While the evidence towards the associated decreased incidence of PPD with labor epidural analgesia is compelling, other studies do not show PPD and labor epidural analgesia to be associated. Nahirney et al aimed to assess whether epidural analgesia is associated with a lower risk of PPD at 6 months postpartum, among a group of mothers with no depression at delivery, after controlling for selection bias and appropriate adjustment for confounding.²² The incidence of EPDS score of 10 or greater was 12.9% at 6 weeks and 13.3% of women screened positive for PPD at either 6 weeks or 6 months postpartum, with slightly higher proportions of PPD among older mothers and those with higher BMI. Controlling for BMI, epidural use was not significantly associated with PPD. This study, however, had a wide confidence interval (0.39–2.77) and may be masking a statistically relevant association. In addition, it was not randomized or controlled so there was still potential for many unmissed confounders. The sample size was small, and there were a large number of patients who withdrew from the study which could have led to biases. One other limitation was that it lacked a formal diagnosis of postpartum depression which is a critique for most of the studies that showed a positive association between labor epidural analgesia and PPD.

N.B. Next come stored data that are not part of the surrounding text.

-- ==== Sys2Proof/Machine/Alu.lean ====
section
/-! DEFINITION. The ALU: ADD, MUL, DIV, NAN (R150 to R153). All operations are unsigned and overflow is
silent (R154); no flag is written (R155). -/

namespace Sys2Proof.Machine

/-- `R[A] <- f R[B] R[C]` for an operation that cannot fault. -/
def aluOp (f : Word → Word → Word) (a b c : RegId) (s : State) : Result :=
  .next (s.advance.setReg a (f (s.reg b) (s.reg c)))

/-- ADD (R150): the sum modulo 2^32. -/
def execAdd (a b c : RegId) (s : State) : Result :=
  aluOp (fun x y => BitVec.ofNat 32 (x.toNat + y.toNat)) a b c s

/-- MUL (R151): the low 32 bits of the product. -/
def execMul (a b c : RegId) (s : State) : Result :=
  aluOp (fun x y => BitVec.ofNat 32 (x.toNat * y.toNat)) a b c s

/-- DIV (R152): the unsigned quotient; a divisor of 0 faults whatever the dividend is. -/
def execDiv (a b c : RegId) (s : State) : Result :=
  if s.reg c = 0 then raise .divisionByZero s.advance
  else aluOp (fun x y => BitVec.ofNat 32 (x.toNat / y.toNat)) a b c s

/-- NAN (R153): bitwise not-and. -/
def execNan (a b c : RegId) (s : State) : Result :=
  aluOp (fun x y => ~~~(x &&& y)) a b c s

end Sys2Proof.Machine
end

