/-- The bytes of the limit are the bytes ever emitted. -/
theorem EmitsInTheLimit.get?_eq_some_iff {e : ByteSeq} (he : EmitsInTheLimit outsAt e) {n : Nat}
    {b : Byte} : e.get? n = some b ↔ ∃ k, (outsAt k)[n]? = some b := by
  cases e with
  | finite bytes =>
    obtain ⟨m, hm⟩ := he
    refine ⟨fun h => ⟨m, by rwa [hm m le_rfl]⟩, fun ⟨k, hk⟩ => ?_⟩
    have hlater := getElem?_of_grow hgrow m hk
    rwa [hm _ (Nat.le_add_left m k)] at hlater
  | infinite byteAt =>
    obtain ⟨j, hj⟩ := he n
    refine ⟨fun h => ⟨j, hj.trans h⟩, fun ⟨k, hk⟩ => ?_⟩
    have hlater := getElem?_of_grow hgrow k hj
    rw [Nat.add_comm] at hlater
    exact hlater.symm.trans (getElem?_of_grow hgrow j hk)

/-- Growing outputs have at most one limit. -/
theorem EmitsInTheLimit.unique {e e' : ByteSeq} (he : EmitsInTheLimit outsAt e)
    (he' : EmitsInTheLimit outsAt e') : e = e' :=
  ByteSeq.ext_get? fun _ => Option.ext fun _ =>
    (he.get?_eq_some_iff hgrow).trans (he'.get?_eq_some_iff hgrow).symm

/-- Outputs whose length is bounded are the longest one from some step on. -/
theorem emitsInTheLimit_of_bounded {m : Nat} (hm : ∀ k, (outsAt k).length ≤ m) :
    ∃ bytes, EmitsInTheLimit outsAt (.finite bytes) := by
  have hbdd : BddAbove (Set.range fun k => (outsAt k).length) :=
    ⟨m, Set.forall_mem_range.2 hm⟩
  obtain ⟨j, hj⟩ := Nat.sSup_mem (Set.range_nonempty _) hbdd
  refine ⟨outsAt j, j, fun k hk => ?_⟩
  obtain ⟨i, rfl⟩ := Nat.exists_eq_add_of_le hk
  have hle : (outsAt (j + i)).length ≤ (outsAt j).length :=
    (le_csSup hbdd ⟨j + i, rfl⟩).trans hj.ge
  exact ((hgrow j i).eq_of_length_le hle).symm

/-- Growing outputs have a limit. -/
theorem emitsInTheLimit_exists : ∃ e, EmitsInTheLimit outsAt e := by
  by_cases h : ∀ n, ∃ k, n < (outsAt k).length
  · obtain ⟨byteAt, he⟩ := emitsInTheLimit_of_unbounded h
    exact ⟨_, he⟩
  · push Not at h
    obtain ⟨m, hm⟩ := h
    obtain ⟨bytes, he⟩ := emitsInTheLimit_of_bounded hgrow hm
    exact ⟨_, he⟩

end

/-! ### An ended run (R29, R116) -/

section
variable {inp : InputStream} {r : Run}

/-- Neither the host's turn nor a step changes an ended run. -/
theorem Run.next_of_ended (h : r.core.status ≠ .running) : r.next inp = r := by
  have hwait : r.core.awaitsInput = false := by simp [State.awaitsInput, h]
  have hsupply := Run.supply_of_not_awaits (inp := inp) hwait
  rw [Run.next_eq (t := r.core) (by rw [hsupply]; exact step_of_ended h), hsupply]

theorem Run.after_of_ended (h : r.core.status ≠ .running) (k : Nat) : r.after inp k = r := by
  induction k with
  | zero => rfl
  | succ k ih => rw [Run.after_succ, Run.next_of_ended h, ih]

/-- Two points of a run at which it has ended are the same. -/
theorem Run.after_eq_of_ended {j k : Nat} (hj : (r.after inp j).core.status ≠ .running)
    (hk : (r.after inp k).core.status ≠ .running) : r.after inp j = r.after inp k := by
  rw [← Run.after_of_ended hj k, ← Run.after_add, Nat.add_comm, Run.after_add,
    Run.after_of_ended hk j]

end

theorem Status.ne_running_of_code {x : Status} {code : Nat} (h : x.code = some code) :
    x ≠ .running := by
  rintro rfl
  cases h

/-! ### The observation (R257) -/

section
variable {limit : Config.StorageLimit} {bytes : List Byte} {inp : InputStream} {r : Run}
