-- ==== Sys2Proof/Machine/Engine.lean ====
section
/-! DEFINITION. The CRC-32 engine: one byte (R100), its table form (R101), the checksum of a byte sequence (R102), and the
polynomial of a message that R108 speaks of. -/

namespace Sys2Proof.Machine

/-- R2: the reflected generator constant REFPOLY. -/
def refPoly : Word := 0xEDB88320

/-- R2: the initial register INIT. -/
def crcInit : Word := 0xFFFFFFFF

/-- R2: the final complement XOROUT. -/
def crcXorOut : Word := 0xFFFFFFFF

/-- R100: one of the eight rounds. -/
def foldRound (r : Word) : Word := if r.getLsbD 0 then (r >>> 1) ^^^ refPoly else r >>> 1

/-- R100: n rounds. -/
def foldRounds : Nat → Word → Word
  | 0, r => r
  | n + 1, r => foldRounds n (foldRound r)

/-- R100: fold one byte, which enters unreflected (R107). -/
def fold8 (r : Word) (b : Byte) : Word := foldRounds 8 (r ^^^ b.setWidth 32)

/-- R101: the table of a table-driven engine, T[n] = fold8(0, n). A constant, not state (R34). -/
def crcTable (n : Byte) : Word := fold8 0 n

/-- R101: one byte by the table. -/
def fold8Table (r : Word) (b : Byte) : Word := (r >>> 8) ^^^ crcTable ((r ^^^ b.setWidth 32).setWidth 8)

/-- R102: crcreg(m), the register after a byte sequence. -/
def crcReg (m : List Byte) : Word := m.foldl fold8 crcInit

/-- R102: crc32(m). -/
def crc32 (m : List Byte) : Word := crcReg m ^^^ crcXorOut

/-- R108: message bit t in processing order, bit t mod 8 of byte t / 8. -/
def messageBit (m : List Byte) (t : Nat) : Bool := (m.getD (t / 8) 0).getLsbD (t % 8)

/-- R108: the sum over the first n message bits t that are set of x^(L − 1 − t). -/
def messagePolyTo (m : List Byte) (L : Nat) : Nat → Nat
  | 0 => 0
  | t + 1 => messagePolyTo m L t ^^^ (if messageBit m t then 1 <<< (L - 1 - t) else 0)

/-- R108: M(x) for a sequence of L = 8n bits. -/
def messagePoly (m : List Byte) : Nat := messagePolyTo m (8 * m.length) (8 * m.length)

end Sys2Proof.Machine
end

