/-! noteReads -/

@[simp] theorem State.noteReads_p (s : State) (rs : List Reg) : (s.noteReads rs).p = s.p := rfl
@[simp] theorem State.noteReads_crcreg (s : State) (rs : List Reg) : (s.noteReads rs).crcreg = s.crcreg := rfl
@[simp] theorem State.noteReads_cursor (s : State) (rs : List Reg) : (s.noteReads rs).cursor = s.cursor := rfl
@[simp] theorem State.noteReads_slen (s : State) (rs : List Reg) : (s.noteReads rs).slen = s.slen := rfl
@[simp] theorem State.noteReads_scap (s : State) (rs : List Reg) : (s.noteReads rs).scap = s.scap := rfl
@[simp] theorem State.noteReads_status (s : State) (rs : List Reg) : (s.noteReads rs).status = s.status := rfl
@[simp] theorem State.noteReads_inFlight (s : State) (rs : List Reg) : (s.noteReads rs).inFlight = s.inFlight := rfl
@[simp] theorem State.noteReads_resetHeld (s : State) (rs : List Reg) : (s.noteReads rs).resetHeld = s.resetHeld := rfl
@[simp] theorem State.noteReads_stream (s : State) (rs : List Reg) : (s.noteReads rs).stream = s.stream := rfl
@[simp] theorem State.noteReads_cfg (s : State) (rs : List Reg) : (s.noteReads rs).cfg = s.cfg := rfl
@[simp] theorem State.noteReads_written (s : State) (rs : List Reg) : (s.noteReads rs).written = s.written := rfl
@[simp] theorem State.noteReads_uninitRead (s : State) (rs : List Reg) : (s.noteReads rs).uninitRead = (s.uninitRead || rs.any fun r => !s.written[r.val]) := rfl
@[simp] theorem State.noteReads_draws (s : State) (rs : List Reg) : (s.noteReads rs).draws = s.draws := rfl
@[simp] theorem State.noteReads_derivations (s : State) (rs : List Reg) : (s.noteReads rs).derivations = s.derivations := rfl
@[simp] theorem State.noteReads_commanded (s : State) (rs : List Reg) : (s.noteReads rs).commanded = s.commanded := rfl
@[simp] theorem State.noteReads_inputs (s : State) (rs : List Reg) : (s.noteReads rs).inputs = s.inputs := rfl
@[simp] theorem State.noteReads_replies (s : State) (rs : List Reg) : (s.noteReads rs).replies = s.replies := rfl

/-! raise -/

@[simp] theorem State.raise_p (s : State) (op : BitVec 8) (c : Cause) : (s.raise op c).p = s.p := rfl
@[simp] theorem State.raise_crcreg (s : State) (op : BitVec 8) (c : Cause) : (s.raise op c).crcreg = s.crcreg := rfl
@[simp] theorem State.raise_cursor (s : State) (op : BitVec 8) (c : Cause) : (s.raise op c).cursor = s.cursor := rfl
@[simp] theorem State.raise_slen (s : State) (op : BitVec 8) (c : Cause) : (s.raise op c).slen = s.slen := rfl
@[simp] theorem State.raise_scap (s : State) (op : BitVec 8) (c : Cause) : (s.raise op c).scap = s.scap := rfl
@[simp] theorem State.raise_status (s : State) (op : BitVec 8) (c : Cause) : (s.raise op c).status = s.status.record op c := rfl
@[simp] theorem State.raise_inFlight (s : State) (op : BitVec 8) (c : Cause) : (s.raise op c).inFlight = s.inFlight := rfl
@[simp] theorem State.raise_resetHeld (s : State) (op : BitVec 8) (c : Cause) : (s.raise op c).resetHeld = s.resetHeld := rfl
@[simp] theorem State.raise_stream (s : State) (op : BitVec 8) (c : Cause) : (s.raise op c).stream = s.stream := rfl
@[simp] theorem State.raise_cfg (s : State) (op : BitVec 8) (c : Cause) : (s.raise op c).cfg = s.cfg := rfl
@[simp] theorem State.raise_written (s : State) (op : BitVec 8) (c : Cause) : (s.raise op c).written = s.written := rfl
@[simp] theorem State.raise_uninitRead (s : State) (op : BitVec 8) (c : Cause) : (s.raise op c).uninitRead = s.uninitRead := rfl
@[simp] theorem State.raise_draws (s : State) (op : BitVec 8) (c : Cause) : (s.raise op c).draws = s.draws := rfl
@[simp] theorem State.raise_derivations (s : State) (op : BitVec 8) (c : Cause) : (s.raise op c).derivations = s.derivations := rfl
@[simp] theorem State.raise_commanded (s : State) (op : BitVec 8) (c : Cause) : (s.raise op c).commanded = s.commanded := rfl
@[simp] theorem State.raise_inputs (s : State) (op : BitVec 8) (c : Cause) : (s.raise op c).inputs = s.inputs := rfl
@[simp] theorem State.raise_replies (s : State) (op : BitVec 8) (c : Cause) : (s.raise op c).replies = s.replies := rfl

Wu et al performed a population-based, matched cohort study to evaluate for an association between intrapartum epidural use and maternal postpartum depression presenting for medical care.⁸ This study included all nulliparous women in Ontario, Canada from 2006 to 2012 without a history of depression, who had a term vaginal delivery. Primary exposure was intrapartum epidural use with the primary outcome being the onset of depression requiring medical care within 12 months postpartum. Secondary outcome was self-harm. A total of 40,303 women receiving intrapartum epidural were matched 1:1 on age, year of cohort entry, and propensity score to an equal number of women who did not receive an epidural. Overall, the rate of new onset depression presenting to the healthcare system was 0.88% within 12 months postpartum. Intrapartum epidural use was not associated with maternal postpartum physician or hospital visits or self-harm. Limitation of the study is that they measured women seeking medical treatment and did not examine women seeking non-medical professionals such as therapists or psychologists. In addition, many women suffering from PPD may not have sought out any help, and thus, it is difficult to measure any association based off of medical visits alone.

Most recently, Sun et al hypothesized whether epidural labor analgesia could decrease the incidence of PPD in trial of labor after a previous cesarean (TOLAC).²³ Using a multicenter, prospective, cohort study design in Shenzhen, China, patients were divided into an epidural analgesia group (n-263) and a no epidural analgesia group, (n −160). Post-partum depression was assessed at 48 hours and 42 days after delivery using the EPDS with a positive EPDS score of 10 or higher at 42 days after delivery. Epidural analgesia during labor was significantly associated with a decreased risk of depression at both 48 hours and 42 days after delivery for TOLAC (OR, 0.209; 95% CI, 0.096–0.429; P < 0.001) and (OR, 0.235; 95% CI, 0.113–0.469; P < 0.001), respectively. Although well powered, the study had some significant limitations including homogeneous Han Chinese population, PPD not being formally diagnosed by a psychiatrist, and EPDS not proven well validated on Chinese populations. Furthermore, this observational study could not determine whether there was a causal relationship between epidural labor analgesia and the decreased risk of PPD, showing correlation only.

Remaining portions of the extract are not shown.